• [Work task] In the entries that follow, find the line containing "runs it. -/", then output exactly every line from the first through that one.

• [Data for this exercise]
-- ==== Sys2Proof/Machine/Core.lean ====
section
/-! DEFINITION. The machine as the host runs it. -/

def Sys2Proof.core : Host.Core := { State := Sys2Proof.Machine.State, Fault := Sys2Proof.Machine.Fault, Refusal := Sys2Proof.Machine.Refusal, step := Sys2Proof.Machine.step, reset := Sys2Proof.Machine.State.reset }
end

• [Solved problem]
-- ==== Sys2Proof/Machine/Core.lean ====
section
/-! DEFINITION. The machine as the host runs it. -/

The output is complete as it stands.